Ездят женихи к Марфе - да какие: тузы! Сазыкина взять - богатей первейший, из кустодиевских - Вахранееву одному уступит. Отец его из Сибири, говорят, во время оно в мороженых осетрах два пуда ассигнаций вывез, и не совсем, будто, тут ладное было - ну, да ведь деньги не меченые. Не речист, правда, Сазыкин и не первой уж молодости и чем-то на Емельяна Пугачева сдает - да зато делец, каких поискать.

Ездит и сам Вахрамеев, градской голова - по другой жене вдовец: будто к Фелицате ездит (еще Катей ее знал), да все больше с Марфушей шутит. Как расправит свою - уже сивую бороду, да сядет вот так, ноги расставив, руками в колени упершись, перстнем поблескивая, да пойдет рассказывать - краснобаек у него всегда карманы полны - ну, тут только за бока держись!

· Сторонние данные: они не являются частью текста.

-- ==== Sys2Proof/Laws/Act.lean ====
section
/-! SUPPORT. What every meaning leaves of the state, whatever it does to the device: the queue, the herd count, and the canonical form of memory. -/

namespace Sys2Proof.Machine

open Host

/-- Everything that an action can do: it answers a next state with the clock and the queue of the state it began in, and memory changes by
writes. -/
theorem act_next {f : W → W} {s t : State} (h : act f s = .next t) :
    t.clock = s.clock ∧ t.pending = s.pending ∧ t.dev = (f (W.of s)).dev ∧ t.mem = memWriteAll s.mem (f (W.of s)).log.reverse := by
  simp only [act, Outcome.next.injEq] at h
  subst h
  exact ⟨rfl, rfl, rfl, rfl⟩

theorem act_eq (f : W → W) (s : State) : act f s = .next ((f (W.of s)).leave s) := rfl

/-- A happening at herd count `h` sets the clock to `h`, if that is later. -/
theorem actAt_next {n : Nat} {f : W → W} {s t : State} (h : actAt n f s = .next t) :
    t.clock.herd = max s.clock.herd n ∧ t.pending = s.pending ∧
    t.mem = memWriteAll s.mem (f (W.of { s with clock := s.clock.advance n })).log.reverse := by
  obtain ⟨h1, h2, _, h4⟩ := act_next h
  exact ⟨by rw [h1]; rfl, h2, h4⟩

/-- An action keeps the canonical form of memory. -/
theorem leave_wf (s : State) (w : W) (h : Memory.wf s.mem = true) : Memory.wf (w.leave s).mem = true := memWriteAll_wf _ _ h

theorem idle_eq (s : State) : idle s = .next s := rfl

end Sys2Proof.Machine
end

А тетка торопит Марфу - чует, недолго уж жить самой:

- Ты, Марфа, - чего тут думать: к такому делу ум - как к балыку сахар. Ты билетики с именами сделай - да вот сюда, к Заступнице, на полочку. Что вынется - тому и быть.

Вахрамеева вынула Марфа - и камень с сердца: тот-то, Сазыкин, темный человек, Бог с ним. А Вахрамеев - веселый, и отца ее знал - будет теперь ей вместо отца.

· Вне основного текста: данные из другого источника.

theorem witness_PowerSequencingActs :
    (withBoot { Boot.reset with phase := .noPower }).dev.boot.phase = .noPower
    ∧ (let b := (withBoot { Boot.reset with phase := .held }).dev.boot
       b.phase = .held ∧ b.inputPresent = true ∧ b.resetN = true)
    ∧ (run0.dev.boot.phase = .run ∨ run0.dev.boot.phase = .standby)
    ∧ ((withBoot Boot.reset).dev.boot.phase = .bringUp ∨ run0.dev.boot.phase = .imageWait ∨ run0.dev.boot.phase = .safe ∨ run0.dev.boot.phase = .inReset)
    ∧ (let b := (withBoot { Boot.reset with phase := .poweringDown }).dev.boot
       b.phase = .poweringDown ∧ b.inputPresent = true)
    ∧ (run0.dev.boot.phase ≠ .noPower ∧ run0.dev.boot.phase ≠ .held ∧ run0.dev.boot.inputPresent = true ∧ run0.dev.boot.pwrEn = true)
    ∧ (let b := (withBoot { Boot.reset with phase := .inReset }).dev.boot
       b.phase = .inReset ∧ b.inputPresent = true ∧ b.pwrEn = true) := by decide +kernel

def config0 : Image := { kind := imConfig, version := 1, stateFormat := 0, identity := 0, body := [] }

theorem witness_StagesComplete :
    (let s0 := withBoot Boot.reset
     let s : State := { s0 with dev := { s0.dev with sync := { Sync.reset with solo := true } } }
     s.dev.boot.phase = .bringUp ∧ s.dev.boot.stagesDone = 0 ∧ (s.dev.sync.locked = true ∨ s.dev.sync.solo = true))
    ∧ (let b := { Boot.reset with stagesDone := 1 }
       let f := { findings with fwOk := false }
       b.phase = .bringUp ∧ b.stagesDone = 1 ∧ b.fw = none ∧ f.fwOk = false)
    ∧ (let b := { Boot.reset with stagesDone := 3 }
       let f := { findings with topologyOk := false }
       b.phase = .bringUp ∧ b.stagesDone = 3 ∧ f.topologyOk = false ∧ ({ b with stagesDone := 2 } : Boot).stagesDone = 2)
    ∧ (let s := withBoot { Boot.reset with stagesDone := 8 }
       s.dev.boot.phase = .bringUp ∧ 4 ≤ s.dev.boot.stagesDone ∧ s.dev.boot.stagesDone ≤ 8 ∧ (s.dev.boot.stagesDone = 8 → s.dev.halter.isUp = true))
    ∧ (let s := withBoot { Boot.reset with stagesDone := 9, cfg := some config0 }
       s.dev.boot.phase = .bringUp ∧ s.dev.boot.stagesDone = 9 ∧ (∀ e ∈ (s.dev.boot.cfg.map (·.entries)).getD [], isChecked e.1 = true))
    ∧ (let s0 := withBoot { Boot.reset with stagesDone := 8 }
       let s : State := { s0 with dev := { s0.dev with halter := Link.reset } }
       s.dev.boot.phase = .bringUp ∧ s.dev.boot.stagesDone = 8 ∧ s.dev.halter.isUp = false ∧ s.dev.halterState (0xFFFF : BitVec 16).toNat ≠ 1) := by decide +kernel

theorem witness_ManagementBusAnswers :
    run0.dev.busAnswers run0.clock.herd = true ∧ (withFaults { Faults.reset with slots := [(2, rec0)], noteAlert := true }).dev.alertN = some false := by decide +kernel

theorem witness_TapInstructionsLoad :
    run0.dev.tapWorks = true ∧ run0.dev.boot.phase ≠ .held ∧ (withBoot { Boot.reset with phase := .held }).dev.boot.phase = .held ∧
    (withBoot { Boot.reset with phase := .held }).dev.tapWorks = true := by decide +kernel

/-! ### Witnesses: plans -/

/-- A plan of 1,000 cycles whose only word is its END and whose only hold point is its first cycle, less its digest. -/
def planBase : Bytes :=
  let words : Bytes := leBytes 2 noDesc ++ leBytes 2 noDesc ++ leBytes 2 noDesc ++ leBytes 4 1 ++ leBytes 2 (kCONTROL + cEND * 1024) ++ leBytes 4 1000
  image 388 [(0, leBytes 4 0x4E4C_5055), (4, [1]), (6, leBytes 2 256), (8, [9]), (0x14, [1]), (0x15, [7]), (0x18, [100]), (0x1E, [1]),
    (0x20, leBytes 4 1000), (0x2A, [2]), (0x2C, leBytes 4 256), (0x38, leBytes 4 388),
    (256, leBytes 2 1 ++ leBytes 2 1 ++ leBytes 4 320 ++ leBytes 4 16 ++ leBytes 4 (crc32c words)),
    (272, leBytes 2 8 ++ leBytes 2 1 ++ leBytes 4 384 ++ leBytes 4 4 ++ leBytes 4 (crc32c (zeros 4))), (320, words)]

def planImage : Bytes :=
  planBase.take 0x60 ++ leBytes 32 0xa80ef5334a1a89a6e29c4f8db18929e8340f130bacf42e2983f64f629de7589d ++ planBase.drop 0x80

def loadPlan : Entry := cmd 388 [(32, [3])]

def loadState : State := withPad pad0 (holding planImage)

theorem readBy_planImage : readBy 0x10 loadPlan loadState = planImage :=
  readBy_holding rfl (by decide +kernel) (by decide +kernel)

theorem planImage_passes :
    let w := begun loadState 0x10 loadPlan
    LoadEnv.check { dev := w.dev, p := 3, pad := pad0 } planImage = none := by decide +kernel

theorem planImage_fits :
    let w := begun loadState 0x10 loadPlan
    let x := parsePlan planImage
    w.dev.planElsewhere 3 x.planId = false ∧ w.dev.plansFull pad0 x.planId = false ∧ (w.dev.shed.readOnly && x.stagesShed) = false ∧ x.residency = [] := by
  decide +kernel

theorem witness_PlansLoadAndUnload :
    (let e := loadPlan
     let s := loadState
     let w := begun s 0x10 e
     let o := order s 0x10 e
     let x := parsePlan (w.payload o)
     Accepts 0x10 e s ∧ w.dev.pad? (o.field 32 1) = some pad0 ∧ pad0.state ≠ .tearing ∧
     LoadEnv.check { dev := w.dev, p := o.field 32 1, pad := pad0 } (w.payload o) = none ∧
     w.dev.planElsewhere (o.field 32 1) x.planId = false ∧ w.dev.plansFull pad0 x.planId = false ∧ (w.dev.shed.readOnly && x.stagesShed) = false ∧
     ∃ d, w.dev.makeAllocs (o.field 32 1) x.residency = .ok d)
    ∧ (let q := { pad0 with plans := [plan0] }
       let s := withPad q run0
       let e := cmd 0 [(32, [3]), (40, [1])]
       Accepts 0x11 e s ∧ (begun s 0x11 e).dev.pad? ((order s 0x11 e).field 32 1) = some q ∧
       q.plans.any (·.planId = (order s 0x11 e).field 40 8) = true) := by
  have hp : (begun loadState 0x10 loadPlan).payload (order loadState 0x10 loadPlan) = planImage := readBy_planImage
  have h3 : (order loadState 0x10 loadPlan).field 32 1 = 3 := by decide +kernel
  obtain ⟨f1, f2, f3, f4⟩ := planImage_fits
  refine ⟨⟨accepts_spec (by decide +kernel), ?_, by decide, ?_⟩, accepts_spec (by decide +kernel), by decide +kernel, by decide +kernel⟩
  · rw [h3]; decide +kernel
  · rw [hp, h3]
    exact ⟨planImage_passes, f1, f2, f3, ⟨_, by rw [f4]; rfl⟩⟩

/-! ### Witnesses: text objects and admission -/

/-- A tokenizer table of 512 tokens, the 256 bytes and 256 special ones, about its digest. -/
def tokHead : Bytes :=
  image 72 [(0, leBytes 4 0x4B4F_544E), (4, [1]), (8, [5]), (0x10, leBytes 4 512), (0x18, leBytes 4 256), (0x1C, leBytes 4 257), (0x20, leBytes 4 258),
    (0x24, leBytes 4 259), (0x28, leBytes 4 260), (0x2C, leBytes 4 261), (0x30, leBytes 4 262), (0x34, [1]), (0x38, leBytes 4 128), (0x3C, leBytes 4 4224),
    (0x40, leBytes 4 256), (0x44, leBytes 4 4480)]

def tokEntry (t : Nat) : Bytes := if t < 256 then leBytes 4 t ++ [1, 1, 0, 0] else [0, 0, 0, 0, 0, 2, 0, 0]

def tokEntries : Bytes := (List.range 512).flatMap tokEntry
def tokStrings : Bytes := (List.range 256).flatMap fun i => [BitVec.ofNat 8 i]

def tokWith (d : Bytes) : Bytes := tokHead ++ (d ++ (zeros 24 ++ (tokEntries ++ tokStrings)))

def tokImage : Bytes := tokWith (sha3 (tokWith (zeros 32)))

theorem tokHead_length : tokHead.length = 72 := by decide +kernel
theorem tokEntry_length (t : Nat) : (tokEntry t).length = 8 := by
  unfold tokEntry
  split <;> rfl

theorem flatMap_length {f : Nat → Bytes} {n : Nat} (hf : ∀ t, (f t).length = n) (l : List Nat) : (l.flatMap f).length = n * l.length := by
  induction l with
  | nil => rfl
  | cons a l ih => rw [List.flatMap_cons, List.length_append, ih, hf, List.length_cons, Nat.mul_succ, Nat.add_comm]

theorem drop_flatMap {f : Nat → Bytes} {n : Nat} (hf : ∀ t, (f t).length = n) (i : Nat) (l : List Nat) : (l.flatMap f).drop (n * i) = (l.drop i).flatMap f := by
  induction i generalizing l with
  | zero => rfl
  | succ i ih =>
    cases l with
    | nil => simp
    | cons a l =>
      rw [List.flatMap_cons, drop_first (by rw [hf, Nat.mul_succ]; omega), hf, show n * (i + 1) - n = n * i by rw [Nat.mul_succ]; omega, ih]
      rfl

theorem fld_flatMap {f : Nat → Bytes} {n m t k c : Nat} (hf : ∀ t, (f t).length = n) (ht : t < m) (hk : k + c ≤ n) :
    fld ((List.range m).flatMap f) (n * t + k) c = fld (f t) k c := by
  have h : (List.range m).drop t = t :: (List.range m).drop (t + 1) := by
    rw [List.drop_eq_getElem_cons (by rw [List.length_range]; exact ht), List.getElem_range]
  rw [fld, ← List.drop_drop, drop_flatMap hf, h, List.flatMap_cons]
  exact fld_first (a := f t) (by rw [hf]; exact hk)

theorem tokEntries_length : tokEntries.length = 4096 := by
  rw [tokEntries, flatMap_length tokEntry_length, List.length_range]

theorem tokStrings_length : tokStrings.length = 256 := by
  rw [tokStrings, flatMap_length (n := 1) fun _ => rfl, List.length_range]

theorem tokImage_length : tokImage.length = 4480 := by
  simp only [tokImage, tokWith, List.length_append, tokHead_length, sha3_length, zeros_length, tokEntries_length, tokStrings_length]

theorem tok_head {k n : Nat} (h : k + n ≤ 72) : fld tokImage k n = fld tokHead k n := fld_first (by rw [tokHead_length]; exact h)

theorem tok_entry {t k n : Nat} (ht : t < 512) (h : k + n ≤ 8) : fld tokImage (128 + 8 * t + k) n = fld (tokEntry t) k n := by
  rw [tokImage, tokWith, fld_second (by rw [tokHead_length]; omega), tokHead_length, fld_second (by rw [sha3_length]; omega), sha3_length,
    fld_second (by rw [zeros_length]; omega), zeros_length, fld_first (by rw [tokEntries_length]; omega),
    show 128 + 8 * t + k - 72 - 32 - 24 = 8 * t + k by omega]
  exact fld_flatMap tokEntry_length ht h

theorem tok_string {t : Nat} (ht : t < 256) : slice tokImage (4224 + t) 1 = [BitVec.ofNat 8 t] := by
  rw [tokImage, tokWith, slice_second (by rw [tokHead_length]; omega), tokHead_length, slice_second (by rw [sha3_length]; omega), sha3_length,
    slice_second (by rw [zeros_length]; omega), zeros_length, slice_second (by rw [tokEntries_length]; omega), tokEntries_length,
    show 4224 + t - 72 - 32 - 24 - 4096 = 1 * t by omega, slice, tokStrings, drop_flatMap (n := 1) (fun _ => rfl), List.drop_eq_getElem_cons (by rw [List.length_range]; exact ht),
    List.getElem_range, List.flatMap_cons]
  rfl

Как сказала Фелицата Сазыкину, какое от Заступницы вышло решенье ничего, промолчал Сазыкин, в блюдце с вареньем глядя. Только вытащил из варенья муху - поползла, повизгивая, муха - долго глядел, как ползла.

А наутро узнали: тысячного своего рысака запалил в ту ночь Сазыкин.

И зажила Марфа в вахрамеевских двухэтажных палатах, что рядом с управской пожарной каланчой. Как пересаженная яблоня: привезут яблоню из Липецка - из кожинских знаменитых питомников - погрустит месяц, свернутся в трубочку листья, а садовник кругом ходит, поливает, окапывает - и глядишь, привыкла, налилась - и уж снова цветет, пахнет.

Как за особенной какой-нибудь яблоней - Золотым Наливом - ходит Вахрамеев за Марфой. Заложит пару в ковровые сани - из-под копыт метель, ветер - и в лавку: показать "молодцам" молодую жену. Молодцы ковром стелются - ходи по ним, Марфуша. А покажется Вахрамееву, чей-нибудь цыганский уголь-глаз искрой бросит в нее - только поднимет Вахрамеев плеткой правую бровь - и поникнет цыганский глаз.

Ярмарка - на ярмарку с ней. Крещенский мороз, в шубах - голубого снегового меху - деревья, на шестах полощутся флаги; балаганы, лотки, ржаные, расписные, архангельские козули, писк глиняных свистулек, радужные воздушные шары у ярославца на снизке, с музыкой крутится карусель. И, может, не надо Марфе фыркающих белым паром вахрамеевских рысаков, а вот сесть бы на эту лихо загнувшую голову деревянную лошадь - и за кого-то держаться - и чтоб ветром раздувало платье, ледком обжигало колени, а из плеча в плечо - как искра…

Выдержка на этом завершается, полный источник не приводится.